Control flow values can be entirely configured to suit your application with some symbols having no protection and others having 100% (i.e., maximum protection). See Configuring Protection Settings: Control Flow Abstraction for more details. The call instructions to redirect are picked at random (using a random seed value) but within the configured protectionLevel settings.

For Android, the mapping between caller and callee is held in a data table at runtime and requires many calls into App Shielding to fully populate. The target is to do this in 100 calls to ensure that there are many opportunities to detect runtime threats. This target can be changed in the configuration (see Configuring Protection Settings: Control Flow Abstraction).

Block Splitting (Experimental)

Control flow abstraction hides calls between symbols or calls to externals. If you have a large symbol with few or no dependencies, however, or if you want to increase the obfuscation of particular symbols, block splitting can be useful.

Block splitting takes the code blocks in one or more symbols/functions, splits them into smaller fragments, shuffles them with unrelated code, and inserts jumps to reconnect the control flow. Block splitting happens before control flow abstraction and consequently, if indirect links are chosen, this flow is hidden by control flow abstraction. The following diagram illustrates this effect:

You can control the size of the fragments (smaller being more obfuscated but slower) and specify the link type in the configuration (see Configuring Protection Settings: Block Splitting).

Note that block splitting currently does not handle code which throws or catches C++ exceptions. It might also cause crashes if code jumps directly inside the original function rather than via its entry point. For these reasons, block splitting is disabled by default but can be enabled in the configuration (see Configuring Protection Settings: Block Splitting).

Block splitting is considered "experimental" at this stage and should only be used if the target functions are extensively tested after protection.

Integrity Checking (Checksum)

To ensure that your code has not been tampered with (e.g., patched, hooked, or a breakpoint inserted), Jigsaw embeds a checksum network covering all the application code. This feature is tightly integrated with control flow abstraction, so to use integrity checking, you must have control flow abstraction enabled. By default, both features are enabled to a modest level.

A detected modification will disrupt the control flow of the app, inevitably causing a crash. This makes it difficult for an attacker to disable checksum processing, because the known good values are not available at runtime. Instead, computed values are used to direct control flow.

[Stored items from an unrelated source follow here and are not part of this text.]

-- ==== Sys2Proof/Machine/Timers.lean ====
section
/-! DEFINITION. Timers and statistic counters: sources, prescaler, count, compare, capture, and the make-up of SLEEP
(R649 to R664). -/

namespace Sys2Proof.Machine

/-! ### Flags and statistic counters (R658, R662, R663) -/

/-- A flag of a timer rises; with its enable it signals (R658). -/
def Dev.tmrFlag (d : Dev) (t : Nat) (flag ie : Fld) : Dev :=
  if d.on flag t then d
  else
    let d := d.setOn flag t 0 true
    if d.on ie t then (d.wr .TMR_GSTAT 0 0 (setBits (d.rd .TMR_GSTAT) t 1 1)).setMisc 7 else d

/-- Statistic counter j takes n happenings (R662, R663). -/
def Dev.scAdd (d : Dev) (j n : Nat) : Dev := if n = 0 then d else d.addStat .TMR_SC_L .TMR_SC_H j j n

/-- n happenings of source `src`; for wraps and matches, of timer t (R662). -/
def Dev.happen (d : Dev) (src t n : Nat) : Dev :=
  d.each (List.range 8) fun d j =>
    if d.fld F.TMR_SC_SEL_SRC 0 j = src ∧ (src = 6 ∨ src = 7 → d.fld F.TMR_SC_SEL_TIMER 0 j = t) then d.scAdd j n else d

/-- A write of TMR_SC_SEL (R662). -/
def Dev.scSelWrite (d : Dev) (nv : NonVol) (j v : Nat) : Dev :=
  let d := d.plainWrite nv .TMR_SC_SEL 0 j v
  if bitAt v 16 then
    ((d.wr .TMR_SC_L 0 j 0).wr .TMR_SC_H 0 j 0).wr .TMR_SC_OVF 0 0 (setBits (d.rd .TMR_SC_OVF) j 1 0)
  else d

/-! ### The count (R651 to R655, R660) -/

/-- The prescaler's divisor in 1/65,536 (R651). -/
def Dev.tmrDiv (d : Dev) (t : Nat) : Nat := d.fld F.TMR_PRE_INT t * 65536 + d.fld F.TMR_PRE_FRAC t

/-- No transaction of a pavilion is in progress. -/
def Dev.pavIdle (d : Dev) (p : Nat) : Bool := (pavChans p).all fun n => !d.inProgress n

/-- A sequencer is halted: it was asked to, and no transaction of its pavilion is in progress (R518). -/
def Dev.halted (d : Dev) (p : Nat) : Bool := (d.pav p).haltAsk && d.pavIdle p

/-- A debug halt is in force (R660). -/
def Dev.haltInForce (d : Dev) : Bool := d.pwr.frozen || (List.range 6).any d.halted

/-- A timer is held by a debug halt (R660). -/
def Dev.tmrFrozen (d : Dev) (t : Nat) : Bool := d.on F.TMR_CTL_DBG_FREEZE t && d.haltInForce

/-- Written values that are not held are in force from this tick (R655). -/
def Dev.tmrSync (d : Dev) (t : Nat) : Dev :=
  d.modTmr t fun x => { x with
    per := if x.perHold then x.per else d.rd .TMR_PERIOD t
    cmp := if x.cmpHold then x.cmp else d.rd .TMR_CMP t }

/-- Held values take effect at a wrap (R655). -/
def Dev.tmrTake (d : Dev) (t : Nat) : Dev :=
  d.modTmr t fun x => { x with per := d.rd .TMR_PERIOD t, cmp := d.rd .TMR_CMP t, perHold := false, cmpHold := false }

/-- What n wraps leave: the flag, WRAPS, the statistic counters, and a one-shot timer's end (R652). -/
def Dev.tmrWrapped (d : Dev) (t n : Nat) : Dev :=
  let d := (d.tmrFlag t F.TMR_STAT_PERIOD_EV F.TMR_CTL_PERIOD_IE).addFld F.TMR_STAT_WRAPS t 0 n
  let d := d.happen 6 t n
  if d.on F.TMR_CTL_ONE_SHOT t then d.setOn F.TMR_CTL_EN t 0 false else d

/-- What n compare matches leave (R654). -/
def Dev.tmrMatched (d : Dev) (t n : Nat) : Dev :=
  if n = 0 then d else (d.tmrFlag t F.TMR_STAT_CMP_EV F.TMR_CTL_CMP_IE).happen 7 t n

/-- A timer tick: the count rises by one, or wraps (R652 to R655). -/
def Dev.tmrTick (d : Dev) (t : Nat) : Dev :=
  let d := d.tmrSync t
  let c := d.rd .TMR_COUNT t
  let wrap : Bool := decide ((d.tmr t).per ≤ c)
  let new := if wrap then 0 else c + 1
  let d := d.wr .TMR_COUNT t 0 new
  let d := if wrap then (d.tmrTake t).tmrWrapped t 1 else d
  if new = (d.tmr t).cmp then d.tmrMatched t 1 else d

/-- A source tick of an enabled timer passes the prescaler (R651, R653, R660). -/
def Dev.srcTick (d : Dev) (t : Nat) : Dev :=
  if !d.on F.TMR_CTL_EN t || d.tmrFrozen t then d
  else
    let n := d.tmrDiv t
    let a := (d.tmr t).acc + 65536
    if n ≤ a then (d.modTmr t fun x => { x with acc := a - n }).tmrTick t
    else d.modTmr t fun x => { x with acc := a }

/-- The timer tick that is due, with the source ticks that lead to it (R651). -/
def Dev.tickThrough (d : Dev) (t : Nat) : Dev :=
  let n := d.tmrDiv t
  let a := (d.tmr t).acc
  let k := max 1 ((n - a + 65535) / 65536)
  (d.modTmr t fun x => { x with acc := a + k * 65536 - n }).tmrTick t

/-- The count that the next timer tick gives (R652, R655). -/
def Dev.tmrNext (d : Dev) (t : Nat) : Nat :=
  let e := d.tmrSync t
  if (e.tmr t).per ≤ e.rd .TMR_COUNT t then 0 else e.rd .TMR_COUNT t + 1

/-- The compare value that the next timer tick is judged by (R654, R655). -/
def Dev.tmrNextCmp (d : Dev) (t : Nat) : Nat := if d.tmrNext t = 0 then d.rd .TMR_CMP t else ((d.tmrSync t).tmr t).cmp

/-! ### Capture (R656, R657) -/

/-- A capture trigger, at a network time in ns. -/
def Dev.capture (d : Dev) (t ns : Nat) : Dev :=
  let d := if d.on F.TMR_STAT_CAP_NEW t then d.setOn F.TMR_STAT_CAP_OVR t 0 true else d
  let d := (d.wr .TMR_CAP t 0 (d.rd .TMR_COUNT t)).setPair .TMR_CAP_TL .TMR_CAP_TH t 0 ns
  d.tmrFlag t F.TMR_STAT_CAP_NEW F.TMR_CTL_CAP_IE

/-- A read of TMR_CAP: it clears CAP_NEW and latches the capture's time for its path (R657, R693). -/
def Dev.readCap (d : Dev) (t : Nat) (ksk : Bool) : Nat × Dev :=
  let time := d.pair .TMR_CAP_TL .TMR_CAP_TH t
  (d.rd .TMR_CAP t,
   (d.setOn F.TMR_STAT_CAP_NEW t 0 false).modTmr t fun x => if ksk then { x with capKsk := time } else { x with capPci := time })

/-! ### Register writes -/

/-- A write of TMR_CTL (R649, R653, R657). -/
def Dev.tmrCtlWrite (d : Dev) (nv : NonVol) (t v : Nat) : Dev :=
  let was := d.on F.TMR_CTL_EN t
  let v' := if was then setBits v 2 6 (bits (d.rd .TMR_CTL t) 2 6) else v
  let d := d.plainWrite nv .TMR_CTL t 0 v'
  let d := if !was && d.on F.TMR_CTL_EN t then
      (d.modTmr t fun x => { x with acc := 0 }).setFld F.TMR_STAT_WRAPS t 0 0
    else d
  if bitAt v 24 then d.capture t d.now else d

/-- A write of TMR_PRE or TMR_COUNT: discarded while EN = 1 (R653). -/
def Dev.tmrHeldWrite (d : Dev) (nv : NonVol) (r : RegName) (t v : Nat) : Dev :=
  if d.on F.TMR_CTL_EN t then d else d.plainWrite nv r t 0 v

/-- A write of TMR_PERIOD or TMR_CMP (R655): in force at the next tick, or held for the wrap. -/
def Dev.tmrPerWrite (d : Dev) (t : Nat) (isCmp : Bool) (v : Nat) : Dev :=
  let d := d.tmrSync t
  let hold := d.on F.TMR_CTL_PRELOAD t
  if isCmp then (d.wr .TMR_CMP t 0 v).modTmr t fun x => { x with cmpHold := hold }
  else (d.wr .TMR_PERIOD t 0 v).modTmr t fun x => { x with perHold := hold }

/-! ### SLEEP (R659) -/

/-- Source ticks in a SLEEP of n slow-clock ticks: five times the nominal rate in Hz at the trim in force (R28, R649, R659). -/
def Dev.srcRate5 (d : Dev) (src : Nat) : Int :=
  let fc : Int := 5 * 13560000 + toInt 18 d.syn.trim
  match src with
  | 0 => fc
  | 1 => 4 * fc
  | 2 => 5 * 27120000
  | 3 => 5 * 32768
  | 4 => 5 * 1000000
  | _ => 0

/-- Advance a timer by k timer ticks at once (R652 to R655). -/
def Dev.tmrAdvance (d : Dev) (t k : Nat) : Dev :=
  let d := d.tmrSync t
  let c := d.rd .TMR_COUNT t
  let p := (d.tmr t).per
  let m := (d.tmr t).cmp
  let first := if p ≤ c then 1 else p - c + 1
  if k = 0 then d
  else if k < first then (d.wr .TMR_COUNT t 0 (c + k)).tmrMatched t (b2n (decide (c < m ∧ m ≤ c + k)))
  else
    let d := d.tmrMatched t (b2n (decide (c < m ∧ m ≤ p)))
    let d := d.tmrTake t
    let p2 := (d.tmr t).per
    let m2 := (d.tmr t).cmp
    if d.on F.TMR_CTL_ONE_SHOT t then
      ((d.wr .TMR_COUNT t 0 0).tmrWrapped t 1).tmrMatched t (b2n (decide (m2 = 0)))
    else
      let rest := k - first
      let more := rest / (p2 + 1)
      let c2 := rest % (p2 + 1)
      ((d.wr .TMR_COUNT t 0 c2).tmrWrapped t (more + 1)).tmrMatched t
        (if p2 < m2 then 0 else more + b2n (decide (m2 ≤ c2)))

/-- The make-up of a timer after a SLEEP of n slow-clock ticks (R659). -/
def Dev.sleepMakeUp (d : Dev) (ticks t : Nat) : Dev :=
  if d.on F.TMR_CTL_EN t then
    let (s, d) := d.nearest (ticks * d.srcRate5 (d.fld F.TMR_CTL_SRC t)) (5 * 32768)
    let a := (d.tmr t).acc + s.toNat * 65536
    let n := d.tmrDiv t
    (d.modTmr t fun x => { x with acc := a % n }).tmrAdvance t (a / n)
  else d

/-! ### Meanings -/

/-- TIMER_TICK (R649, R651, R652): a tick of the clock that SRC selects; the ticks of pins and of Promenade frames come with those
(log entry 68). -/
def execTimerTick (t : Fin 16) (s : State) : Host.Outcome State Fault Refusal :=
  onDev (fun _ d => if d.fld F.TMR_CTL_SRC t ≤ 4 then d.srcTick t else d) s

/-- TIMER_WRAP (R652, R655): the timer tick that wraps the count, where one is next. -/
def execTimerWrap (t : Fin 16) (s : State) : Host.Outcome State Fault Refusal :=
  onDev (fun _ d => if d.on F.TMR_CTL_EN t && !d.tmrFrozen t && d.tmrNext t == 0 then d.tickThrough t else d) s

/-- TIMER_COMPARE_MATCH (R654): the timer tick that gives the count the value of TMR_CMP, where one is next. -/
def execTimerCompareMatch (t : Fin 16) (s : State) : Host.Outcome State Fault Refusal :=
  onDev (fun _ d =>
    if d.on F.TMR_CTL_EN t && !d.tmrFrozen t && d.tmrNext t == d.tmrNextCmp t then d.tickThrough t else d) s

/-- TIMER_ENABLE (R653): a write of TMR_CTL. -/
def execTimerEnable (t : Fin 16) (v : Word) (s : State) : Host.Outcome State Fault Refusal :=
  onDev (fun nv d => d.tmrCtlWrite nv t v.toNat) s

/-- TIMER_PERIOD_WRITE (R655): TMR_PERIOD or, with true, TMR_CMP. -/
def execTimerPeriodWrite (t : Fin 16) (isCmp : Bool) (v : Word) (s : State) : Host.Outcome State Fault Refusal :=
  onDev (fun _ d => d.tmrPerWrite t isCmp v.toNat) s

/-- The network time of an edge at a sample of the present carrier cycle (R49, R656). -/
def Dev.edgeNs (d : Dev) (q : Fin 4) : Nat := d.timeOf (4 * d.time.tc + q)

/-- TIMER_CAPTURE (R656): the trigger that CAP_SRC selects, at a sample of the present carrier cycle. -/
def execTimerCapture (t : Fin 16) (q : Fin 4) (s : State) : Host.Outcome State Fault Refusal :=
  onDev (fun _ d => if d.fld F.TMR_CTL_CAP_SRC t = 0 then d else d.capture t (d.edgeNs q)) s

/-- CAP_SW (R657). -/
def execCapSw (t : Fin 16) (s : State) : Host.Outcome State Fault Refusal := onDev (fun _ d => d.capture t d.now) s

/-- TMR_CAP_READ (R657). -/
def execTmrCapRead (t : Fin 16) (kiosk : Bool) (s : State) : Host.Outcome State Fault Refusal :=
  onDev (fun _ d => (d.readCap t kiosk).2.emit (.readData kiosk (d.readCap t kiosk).1)) s

/-- SC_CLEAR (R662). -/
def execScClear (j : Fin 8) (s : State) : Host.Outcome State Fault Refusal :=
  onDev (fun nv d => d.scSelWrite nv j (setBits (d.rd .TMR_SC_SEL 0 j) 16 1 1)) s

/-- An edge selection names this edge: 0 rising, 1 falling, 2 both. -/
def edgeIs (sel : Nat) (rising : Bool) : Bool := sel == 2 || sel == (if rising then 0 else 1)

/-- TMR_IN_EDGE (R650, R656, R662): an edge whose level has held for two samples; captures take the count before the edge counts. -/
def execTmrInEdge (pin : Fin 4) (rising : Bool) (q : Fin 4) (s : State) : Host.Outcome State Fault Refusal :=
  onDev (fun _ d =>
    let d := d.each (List.range 16) fun d t =>
      let d := if d.fld F.TMR_CTL_CAP_SRC t = pin.val + 1 ∧ edgeIs (d.fld F.TMR_CTL_CAP_EDGE t) rising then
          d.capture t (d.edgeNs q) else d
      if d.fld F.TMR_CTL_SRC t = pin.val + 5 ∧ edgeIs (d.fld F.TMR_CTL_EDGE t) rising then d.srcTick t else d
    if rising then d.happen (pin.val + 1) 0 1 else d) s

/-- PPS_EDGE (R55 to R57, R656, R662): an edge of TIME_PPS at a sample of the present carrier cycle; the one that TIME_CTL.PPS_EDGE
does not choose has no effect. -/
def execPpsEdge (rising : Bool) (q : Fin 4) (s : State) : Host.Outcome State Fault Refusal :=
  onDev (fun _ d =>
    if edgeIs (d.fld F.TIME_CTL_PPS_EDGE) rising then
      let d := d.each (List.range 16) fun d t => if d.fld F.TMR_CTL_CAP_SRC t = 5 then d.capture t (d.edgeNs q) else d
      (d.happen 5 0 1).ppsEdge q
    else d) s

/-- A Promenade frame starts at a network time in ns: captures first, then counts (R649, R656). -/
def Dev.frameTick (d : Dev) (ns : Nat) : Dev :=
  d.each (List.range 16) fun d t =>
    let d := if d.fld F.TMR_CTL_CAP_SRC t = 6 then d.capture t ns else d
    if d.fld F.TMR_CTL_SRC t = 9 then d.srcTick t else d

end Sys2Proof.Machine
end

By default, integrity checking computes a low overhead checksum network that covers the whole app and randomly places checks throughout the app. In most cases, this provides strong protection with small performance overhead for no effort. To limit the performance impact, a level is used to determine the percentage of call instructions which are used for checksum validation. The default level is 50%, meaning that 50% of the call instructions redirected by the control flow are used for checksums. Because default value of control flow is 30%, 15% of the total call instructions (i.e., 50% of 30%) are used for checksum enforcement.

Due to randomness, there is a risk that key functions might be checked infrequently or not checked on main code paths, thereby leaving them exposed to modification. Similarly, there is a small risk that a checksum validation will be inserted in a key performance function and slow it down. See Configuring Protection Settings: Checksum for details on configuring around these occurrences.

Debug Stripping

Binary libraries contain a surprising amount of debug information, even on release builds and especially on debug builds. The Jigsaw native debug stripping removes those symbols and other debug information which is often left behind by standard strip commands. This protection technique has no impact on performance and actually reduces the size of the binaries.